→ **RECORDS FOR THE TASK**:
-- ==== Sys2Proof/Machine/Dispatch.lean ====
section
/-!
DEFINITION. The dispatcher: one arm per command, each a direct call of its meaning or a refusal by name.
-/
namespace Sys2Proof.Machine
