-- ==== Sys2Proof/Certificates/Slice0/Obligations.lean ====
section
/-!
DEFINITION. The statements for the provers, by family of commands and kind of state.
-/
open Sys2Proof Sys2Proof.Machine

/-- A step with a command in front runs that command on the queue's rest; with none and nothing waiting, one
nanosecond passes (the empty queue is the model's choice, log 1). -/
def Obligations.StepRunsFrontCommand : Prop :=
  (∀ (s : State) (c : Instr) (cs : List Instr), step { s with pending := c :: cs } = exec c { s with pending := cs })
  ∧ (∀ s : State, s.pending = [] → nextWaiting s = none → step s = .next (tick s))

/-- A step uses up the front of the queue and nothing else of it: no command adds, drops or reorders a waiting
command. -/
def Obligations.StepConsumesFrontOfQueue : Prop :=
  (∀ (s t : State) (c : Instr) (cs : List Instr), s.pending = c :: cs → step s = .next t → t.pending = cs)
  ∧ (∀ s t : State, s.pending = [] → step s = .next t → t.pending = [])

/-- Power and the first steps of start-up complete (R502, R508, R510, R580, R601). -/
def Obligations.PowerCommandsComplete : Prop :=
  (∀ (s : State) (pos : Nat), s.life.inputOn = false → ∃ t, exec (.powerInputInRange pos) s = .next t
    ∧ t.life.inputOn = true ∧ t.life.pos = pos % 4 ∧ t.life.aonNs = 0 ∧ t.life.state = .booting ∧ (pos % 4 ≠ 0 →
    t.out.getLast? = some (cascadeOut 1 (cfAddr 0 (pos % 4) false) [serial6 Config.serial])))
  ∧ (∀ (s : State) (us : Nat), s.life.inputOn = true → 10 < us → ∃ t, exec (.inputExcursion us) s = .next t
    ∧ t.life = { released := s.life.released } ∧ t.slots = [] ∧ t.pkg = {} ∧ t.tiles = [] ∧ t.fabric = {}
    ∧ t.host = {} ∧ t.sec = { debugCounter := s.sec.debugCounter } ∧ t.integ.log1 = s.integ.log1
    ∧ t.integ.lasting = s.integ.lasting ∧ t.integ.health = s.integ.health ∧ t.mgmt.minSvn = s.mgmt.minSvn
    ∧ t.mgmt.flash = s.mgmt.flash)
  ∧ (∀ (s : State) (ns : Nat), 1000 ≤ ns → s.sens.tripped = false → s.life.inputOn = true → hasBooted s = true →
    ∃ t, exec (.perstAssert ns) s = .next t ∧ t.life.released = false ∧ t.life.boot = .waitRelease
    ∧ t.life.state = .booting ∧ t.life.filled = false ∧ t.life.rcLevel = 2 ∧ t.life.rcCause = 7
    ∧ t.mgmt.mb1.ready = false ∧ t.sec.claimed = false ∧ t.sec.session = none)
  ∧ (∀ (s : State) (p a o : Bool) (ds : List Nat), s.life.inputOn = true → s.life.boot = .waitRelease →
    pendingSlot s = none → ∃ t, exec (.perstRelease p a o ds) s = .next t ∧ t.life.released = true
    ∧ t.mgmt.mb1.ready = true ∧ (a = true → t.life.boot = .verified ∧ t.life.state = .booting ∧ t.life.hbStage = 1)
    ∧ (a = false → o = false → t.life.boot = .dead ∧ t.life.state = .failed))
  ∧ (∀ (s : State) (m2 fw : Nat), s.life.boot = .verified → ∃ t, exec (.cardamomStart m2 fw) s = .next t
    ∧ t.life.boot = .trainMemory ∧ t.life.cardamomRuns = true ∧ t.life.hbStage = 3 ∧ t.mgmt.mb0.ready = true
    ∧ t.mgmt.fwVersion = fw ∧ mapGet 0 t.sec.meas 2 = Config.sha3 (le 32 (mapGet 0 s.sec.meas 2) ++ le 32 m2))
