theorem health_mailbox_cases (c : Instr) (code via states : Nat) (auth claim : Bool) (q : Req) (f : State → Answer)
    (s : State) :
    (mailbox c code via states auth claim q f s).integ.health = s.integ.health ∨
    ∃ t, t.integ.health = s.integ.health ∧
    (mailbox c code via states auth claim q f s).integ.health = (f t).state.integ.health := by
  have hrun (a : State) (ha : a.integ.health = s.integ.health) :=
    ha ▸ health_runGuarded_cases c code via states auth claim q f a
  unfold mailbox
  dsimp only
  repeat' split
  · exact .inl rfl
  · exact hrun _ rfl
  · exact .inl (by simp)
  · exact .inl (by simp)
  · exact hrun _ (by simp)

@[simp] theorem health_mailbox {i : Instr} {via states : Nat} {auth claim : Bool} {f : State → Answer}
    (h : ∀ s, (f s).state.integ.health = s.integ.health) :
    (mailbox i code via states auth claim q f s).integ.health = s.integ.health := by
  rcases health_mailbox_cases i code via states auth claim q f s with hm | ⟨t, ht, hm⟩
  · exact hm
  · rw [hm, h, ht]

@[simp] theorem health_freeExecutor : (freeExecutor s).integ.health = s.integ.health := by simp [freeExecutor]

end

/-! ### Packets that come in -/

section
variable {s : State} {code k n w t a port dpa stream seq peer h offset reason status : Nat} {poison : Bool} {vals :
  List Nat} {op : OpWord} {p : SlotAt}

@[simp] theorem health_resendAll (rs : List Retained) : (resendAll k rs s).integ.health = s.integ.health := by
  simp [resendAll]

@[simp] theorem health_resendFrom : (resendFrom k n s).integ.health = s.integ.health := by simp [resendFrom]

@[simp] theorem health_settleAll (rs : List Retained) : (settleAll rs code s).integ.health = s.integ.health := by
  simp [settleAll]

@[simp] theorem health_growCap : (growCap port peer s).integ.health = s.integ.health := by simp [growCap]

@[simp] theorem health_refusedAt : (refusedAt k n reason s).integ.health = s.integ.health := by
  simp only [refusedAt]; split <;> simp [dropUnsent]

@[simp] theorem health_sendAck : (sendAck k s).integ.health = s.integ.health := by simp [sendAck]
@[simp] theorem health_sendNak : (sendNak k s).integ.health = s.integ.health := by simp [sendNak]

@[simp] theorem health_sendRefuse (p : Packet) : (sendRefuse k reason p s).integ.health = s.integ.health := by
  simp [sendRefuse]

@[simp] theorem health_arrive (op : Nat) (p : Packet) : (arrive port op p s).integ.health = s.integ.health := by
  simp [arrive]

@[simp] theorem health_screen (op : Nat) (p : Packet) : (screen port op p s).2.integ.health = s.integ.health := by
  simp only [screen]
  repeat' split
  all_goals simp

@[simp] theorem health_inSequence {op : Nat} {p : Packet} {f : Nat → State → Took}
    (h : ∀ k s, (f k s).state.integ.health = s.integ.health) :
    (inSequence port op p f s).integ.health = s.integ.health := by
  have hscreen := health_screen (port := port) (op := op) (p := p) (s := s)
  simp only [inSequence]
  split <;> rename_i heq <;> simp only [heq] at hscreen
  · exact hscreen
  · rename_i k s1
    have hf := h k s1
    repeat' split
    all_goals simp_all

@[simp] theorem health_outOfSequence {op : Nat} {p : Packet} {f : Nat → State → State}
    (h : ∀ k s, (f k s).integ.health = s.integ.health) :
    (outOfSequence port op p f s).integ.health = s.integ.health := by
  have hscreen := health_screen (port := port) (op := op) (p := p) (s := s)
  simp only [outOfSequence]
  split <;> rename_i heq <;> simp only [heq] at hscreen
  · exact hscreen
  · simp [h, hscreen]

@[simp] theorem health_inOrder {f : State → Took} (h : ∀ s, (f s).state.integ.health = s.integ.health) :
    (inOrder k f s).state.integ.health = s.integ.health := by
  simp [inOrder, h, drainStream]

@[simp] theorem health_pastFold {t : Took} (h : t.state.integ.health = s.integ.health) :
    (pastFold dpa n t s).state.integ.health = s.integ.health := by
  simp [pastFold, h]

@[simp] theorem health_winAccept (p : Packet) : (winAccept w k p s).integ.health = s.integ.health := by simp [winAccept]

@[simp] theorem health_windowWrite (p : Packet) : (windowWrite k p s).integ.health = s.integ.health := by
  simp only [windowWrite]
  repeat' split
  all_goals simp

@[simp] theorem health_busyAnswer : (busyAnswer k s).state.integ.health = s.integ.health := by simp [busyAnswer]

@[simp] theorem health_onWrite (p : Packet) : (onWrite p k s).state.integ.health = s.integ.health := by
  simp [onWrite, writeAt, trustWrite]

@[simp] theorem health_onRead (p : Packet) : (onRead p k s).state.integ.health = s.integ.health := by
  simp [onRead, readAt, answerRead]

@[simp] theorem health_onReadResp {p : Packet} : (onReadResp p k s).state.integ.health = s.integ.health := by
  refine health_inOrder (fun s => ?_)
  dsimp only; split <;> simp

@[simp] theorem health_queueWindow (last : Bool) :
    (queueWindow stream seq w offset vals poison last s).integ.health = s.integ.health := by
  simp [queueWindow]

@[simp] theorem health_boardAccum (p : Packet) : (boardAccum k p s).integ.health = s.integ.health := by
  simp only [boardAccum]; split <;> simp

→ **EXERCISE REQUIREMENTS**:
All lines above from the line with "def Obligations.StepRunsFrontCommand : Prop" through the line with "s = .next (tick s))", both included, are to be set down exactly, with nothing else.

→ **WORKED SOLUTION**:
def Obligations.StepRunsFrontCommand : Prop :=
  (∀ (s : State) (c : Instr) (cs : List Instr), step { s with pending := c :: cs } = exec c { s with pending := cs })
  ∧ (∀ s : State, s.pending = [] → nextWaiting s = none → step s = .next (tick s))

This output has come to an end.